__To do__: Show every line of the data that includes the word "update".

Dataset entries
=-=-=-=-=

-- ==== Sys2Proof/Laws/State.lean ====
section
/-! SUPPORT. One lemma for each field of the state and each update of it, true by unfolding, so that no later
proof unfolds a record update. -/

namespace Sys2Proof.Machine

/-! ### Registers after a write of a register -/

@[simp] theorem reg_putReg_same (s : State) (r : Reg8) (v : Byte) : (s.putReg r v).reg r = v := by
  cases r <;> rfl

theorem reg_putReg_ne (s : State) {r q : Reg8} (v : Byte) (h : q ≠ r) : (s.putReg r v).reg q = s.reg q := by
  cases r <;> cases q <;> first | rfl | exact absurd rfl h

theorem reg_putReg (s : State) (r q : Reg8) (v : Byte) :
    (s.putReg r v).reg q = if q = r then v else s.reg q := by
  cases r <;> cases q <;> rfl

/-! ### After `putReg` -/

@[simp] theorem putReg_f (s : State) (r : Reg8) (v : Byte) : (s.putReg r v).cpu.f = s.cpu.f := by cases r <;> rfl
@[simp] theorem putReg_sp (s : State) (r : Reg8) (v : Byte) : (s.putReg r v).cpu.sp = s.cpu.sp := by cases r <;> rfl
@[simp] theorem putReg_pc (s : State) (r : Reg8) (v : Byte) : (s.putReg r v).cpu.pc = s.cpu.pc := by cases r <;> rfl
@[simp] theorem putReg_ime (s : State) (r : Reg8) (v : Byte) : (s.putReg r v).cpu.ime = s.cpu.ime := by cases r <;> rfl
@[simp] theorem putReg_imePending (s : State) (r : Reg8) (v : Byte) : (s.putReg r v).cpu.imePending = s.cpu.imePending := by cases r <;> rfl
@[simp] theorem putReg_halted (s : State) (r : Reg8) (v : Byte) : (s.putReg r v).cpu.halted = s.cpu.halted := by cases r <;> rfl
@[simp] theorem putReg_dead (s : State) (r : Reg8) (v : Byte) : (s.putReg r v).cpu.dead = s.cpu.dead := by cases r <;> rfl
@[simp] theorem putReg_irq (s : State) (r : Reg8) (v : Byte) : (s.putReg r v).irq = s.irq := by cases r <;> rfl
@[simp] theorem putReg_timer (s : State) (r : Reg8) (v : Byte) : (s.putReg r v).timer = s.timer := by cases r <;> rfl
@[simp] theorem putReg_ppu (s : State) (r : Reg8) (v : Byte) : (s.putReg r v).ppu = s.ppu := by cases r <;> rfl
@[simp] theorem putReg_cart (s : State) (r : Reg8) (v : Byte) : (s.putReg r v).cart = s.cart := by cases r <;> rfl
@[simp] theorem putReg_wram (s : State) (r : Reg8) (v : Byte) : (s.putReg r v).wram = s.wram := by cases r <;> rfl
@[simp] theorem putReg_hram (s : State) (r : Reg8) (v : Byte) : (s.putReg r v).hram = s.hram := by cases r <;> rfl
@[simp] theorem putReg_joypad (s : State) (r : Reg8) (v : Byte) : (s.putReg r v).joypad = s.joypad := by cases r <;> rfl
@[simp] theorem putReg_serial (s : State) (r : Reg8) (v : Byte) : (s.putReg r v).serial = s.serial := by cases r <;> rfl
@[simp] theorem putReg_dma (s : State) (r : Reg8) (v : Byte) : (s.putReg r v).dma = s.dma := by cases r <;> rfl
@[simp] theorem putReg_policy (s : State) (r : Reg8) (v : Byte) : (s.putReg r v).policy = s.policy := by cases r <;> rfl
@[simp] theorem putReg_cycles (s : State) (r : Reg8) (v : Byte) : (s.putReg r v).cycles = s.cycles := by cases r <;> rfl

=-=-=-=-=

__Solution__:
/-! SUPPORT. One lemma for each field of the state and each update of it, true by unfolding, so that no later
proof unfolds a record update. -/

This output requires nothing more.